Top of Exercise inputs

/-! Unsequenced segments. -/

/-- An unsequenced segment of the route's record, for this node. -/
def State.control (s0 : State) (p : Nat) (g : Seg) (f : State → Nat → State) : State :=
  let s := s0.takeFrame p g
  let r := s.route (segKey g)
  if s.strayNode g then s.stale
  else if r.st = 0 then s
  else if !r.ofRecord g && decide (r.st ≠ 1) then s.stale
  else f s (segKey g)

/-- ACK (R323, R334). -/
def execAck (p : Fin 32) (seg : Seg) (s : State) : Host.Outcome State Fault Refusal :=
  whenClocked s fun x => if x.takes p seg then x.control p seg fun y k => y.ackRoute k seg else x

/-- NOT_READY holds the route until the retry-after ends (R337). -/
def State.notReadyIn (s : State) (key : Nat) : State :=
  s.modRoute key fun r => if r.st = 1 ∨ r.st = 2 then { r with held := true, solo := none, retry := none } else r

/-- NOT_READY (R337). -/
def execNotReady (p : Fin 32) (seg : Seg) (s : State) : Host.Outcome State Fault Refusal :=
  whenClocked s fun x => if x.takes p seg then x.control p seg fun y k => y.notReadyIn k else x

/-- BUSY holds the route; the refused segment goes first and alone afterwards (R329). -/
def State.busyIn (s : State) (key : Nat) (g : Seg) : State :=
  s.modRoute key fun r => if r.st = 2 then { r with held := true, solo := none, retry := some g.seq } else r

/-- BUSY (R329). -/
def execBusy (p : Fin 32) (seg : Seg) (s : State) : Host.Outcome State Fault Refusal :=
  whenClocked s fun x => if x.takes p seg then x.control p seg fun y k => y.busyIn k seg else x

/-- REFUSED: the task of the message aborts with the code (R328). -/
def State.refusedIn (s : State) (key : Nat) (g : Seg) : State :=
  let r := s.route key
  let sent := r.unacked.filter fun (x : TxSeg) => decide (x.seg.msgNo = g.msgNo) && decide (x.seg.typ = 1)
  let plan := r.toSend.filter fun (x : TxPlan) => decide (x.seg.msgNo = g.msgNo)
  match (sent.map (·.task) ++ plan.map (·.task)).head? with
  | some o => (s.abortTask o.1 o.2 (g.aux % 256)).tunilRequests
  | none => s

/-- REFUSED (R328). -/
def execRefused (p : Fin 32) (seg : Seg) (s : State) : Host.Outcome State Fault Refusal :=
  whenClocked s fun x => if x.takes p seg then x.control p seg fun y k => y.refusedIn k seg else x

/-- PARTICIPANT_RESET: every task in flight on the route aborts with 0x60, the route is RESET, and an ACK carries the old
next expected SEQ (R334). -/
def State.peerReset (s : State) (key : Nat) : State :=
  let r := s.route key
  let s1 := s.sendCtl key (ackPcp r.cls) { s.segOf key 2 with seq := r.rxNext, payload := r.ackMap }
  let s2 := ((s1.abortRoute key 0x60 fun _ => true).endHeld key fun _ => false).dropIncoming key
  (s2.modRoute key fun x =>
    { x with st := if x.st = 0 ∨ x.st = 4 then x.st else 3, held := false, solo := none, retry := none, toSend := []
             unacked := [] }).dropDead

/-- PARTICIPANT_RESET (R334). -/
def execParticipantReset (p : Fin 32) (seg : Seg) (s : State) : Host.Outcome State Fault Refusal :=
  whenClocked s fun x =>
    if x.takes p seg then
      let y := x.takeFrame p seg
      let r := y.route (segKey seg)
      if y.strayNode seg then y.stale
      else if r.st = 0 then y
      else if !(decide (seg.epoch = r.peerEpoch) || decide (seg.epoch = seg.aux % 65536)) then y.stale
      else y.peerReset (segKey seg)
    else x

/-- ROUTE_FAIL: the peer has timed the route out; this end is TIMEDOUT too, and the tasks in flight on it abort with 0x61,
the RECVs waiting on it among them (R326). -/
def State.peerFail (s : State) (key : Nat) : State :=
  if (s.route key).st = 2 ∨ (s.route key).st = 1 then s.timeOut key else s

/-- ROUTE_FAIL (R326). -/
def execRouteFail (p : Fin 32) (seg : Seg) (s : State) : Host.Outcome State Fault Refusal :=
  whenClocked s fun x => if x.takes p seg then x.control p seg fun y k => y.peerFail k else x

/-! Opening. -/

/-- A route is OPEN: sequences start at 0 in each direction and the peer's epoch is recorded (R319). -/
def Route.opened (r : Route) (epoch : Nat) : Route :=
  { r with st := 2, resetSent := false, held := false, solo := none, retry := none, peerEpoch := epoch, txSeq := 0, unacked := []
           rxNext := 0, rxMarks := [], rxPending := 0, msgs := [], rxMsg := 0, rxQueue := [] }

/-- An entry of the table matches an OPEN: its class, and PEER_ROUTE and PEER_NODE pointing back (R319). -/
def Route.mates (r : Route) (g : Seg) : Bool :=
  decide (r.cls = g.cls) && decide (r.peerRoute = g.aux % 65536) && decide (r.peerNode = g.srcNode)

Bottom of Exercise inputs
Top of Exercise inputs

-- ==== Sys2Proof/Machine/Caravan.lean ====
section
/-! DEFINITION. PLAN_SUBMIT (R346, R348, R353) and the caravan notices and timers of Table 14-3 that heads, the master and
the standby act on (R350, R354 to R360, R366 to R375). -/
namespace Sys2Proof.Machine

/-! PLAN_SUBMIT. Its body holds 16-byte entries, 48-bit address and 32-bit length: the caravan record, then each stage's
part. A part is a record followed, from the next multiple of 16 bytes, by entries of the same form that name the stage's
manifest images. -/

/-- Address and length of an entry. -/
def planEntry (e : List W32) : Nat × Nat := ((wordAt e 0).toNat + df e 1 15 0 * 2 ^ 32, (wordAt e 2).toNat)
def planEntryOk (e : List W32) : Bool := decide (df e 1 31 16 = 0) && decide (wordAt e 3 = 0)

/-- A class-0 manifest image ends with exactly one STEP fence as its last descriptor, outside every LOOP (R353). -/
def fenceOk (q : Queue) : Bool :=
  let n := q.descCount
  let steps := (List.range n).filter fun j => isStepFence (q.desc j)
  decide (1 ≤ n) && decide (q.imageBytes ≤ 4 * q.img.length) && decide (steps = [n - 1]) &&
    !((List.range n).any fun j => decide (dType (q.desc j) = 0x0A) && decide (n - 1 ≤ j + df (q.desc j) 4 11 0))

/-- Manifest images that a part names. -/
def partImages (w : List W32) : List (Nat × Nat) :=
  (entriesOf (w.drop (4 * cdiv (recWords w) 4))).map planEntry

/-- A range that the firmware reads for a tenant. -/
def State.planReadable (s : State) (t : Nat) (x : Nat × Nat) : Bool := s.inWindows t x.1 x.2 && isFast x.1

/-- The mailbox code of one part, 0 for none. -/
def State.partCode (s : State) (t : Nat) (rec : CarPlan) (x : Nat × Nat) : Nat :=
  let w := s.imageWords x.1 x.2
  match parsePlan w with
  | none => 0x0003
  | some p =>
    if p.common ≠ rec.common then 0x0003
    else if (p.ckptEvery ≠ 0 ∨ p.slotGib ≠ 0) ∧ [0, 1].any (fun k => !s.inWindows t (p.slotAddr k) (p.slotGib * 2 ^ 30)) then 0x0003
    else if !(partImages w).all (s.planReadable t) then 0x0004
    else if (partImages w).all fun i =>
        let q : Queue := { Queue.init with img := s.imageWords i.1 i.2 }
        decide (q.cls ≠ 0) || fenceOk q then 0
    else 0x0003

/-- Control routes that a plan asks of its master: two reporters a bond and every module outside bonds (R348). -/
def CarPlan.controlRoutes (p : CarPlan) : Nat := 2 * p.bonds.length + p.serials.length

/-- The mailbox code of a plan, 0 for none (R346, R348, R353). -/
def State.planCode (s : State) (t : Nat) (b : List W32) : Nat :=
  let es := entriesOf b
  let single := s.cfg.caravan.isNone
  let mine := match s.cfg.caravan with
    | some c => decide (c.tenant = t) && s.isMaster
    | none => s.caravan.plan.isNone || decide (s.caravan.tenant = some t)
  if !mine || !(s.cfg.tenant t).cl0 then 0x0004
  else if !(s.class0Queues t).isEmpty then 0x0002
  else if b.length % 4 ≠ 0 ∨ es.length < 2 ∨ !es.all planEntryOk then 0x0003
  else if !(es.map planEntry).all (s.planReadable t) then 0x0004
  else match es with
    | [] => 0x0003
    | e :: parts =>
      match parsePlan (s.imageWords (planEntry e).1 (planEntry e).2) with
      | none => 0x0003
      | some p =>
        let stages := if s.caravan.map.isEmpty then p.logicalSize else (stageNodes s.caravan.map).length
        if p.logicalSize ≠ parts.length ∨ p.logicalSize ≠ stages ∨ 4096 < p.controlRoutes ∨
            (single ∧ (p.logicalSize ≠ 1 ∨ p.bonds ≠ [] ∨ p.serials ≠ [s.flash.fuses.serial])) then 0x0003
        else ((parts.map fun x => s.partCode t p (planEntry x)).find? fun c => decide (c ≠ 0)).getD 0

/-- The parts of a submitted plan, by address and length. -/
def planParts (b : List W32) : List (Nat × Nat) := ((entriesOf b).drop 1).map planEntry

Bottom of Exercise inputs

> [The problem] In the entries above, find the line holding "def execNotReady (p" and the line holding "def State.busyIn (s"; print both of them and every line between, exactly, and nothing else.

> [Answer to this problem]
def execNotReady (p : Fin 32) (seg : Seg) (s : State) : Host.Outcome State Fault Refusal :=
  whenClocked s fun x => if x.takes p seg then x.control p seg fun y k => y.notReadyIn k else x

/-- BUSY holds the route; the refused segment goes first and alone afterwards (R329). -/
def State.busyIn (s : State) (key : Nat) (g : Seg) : State :=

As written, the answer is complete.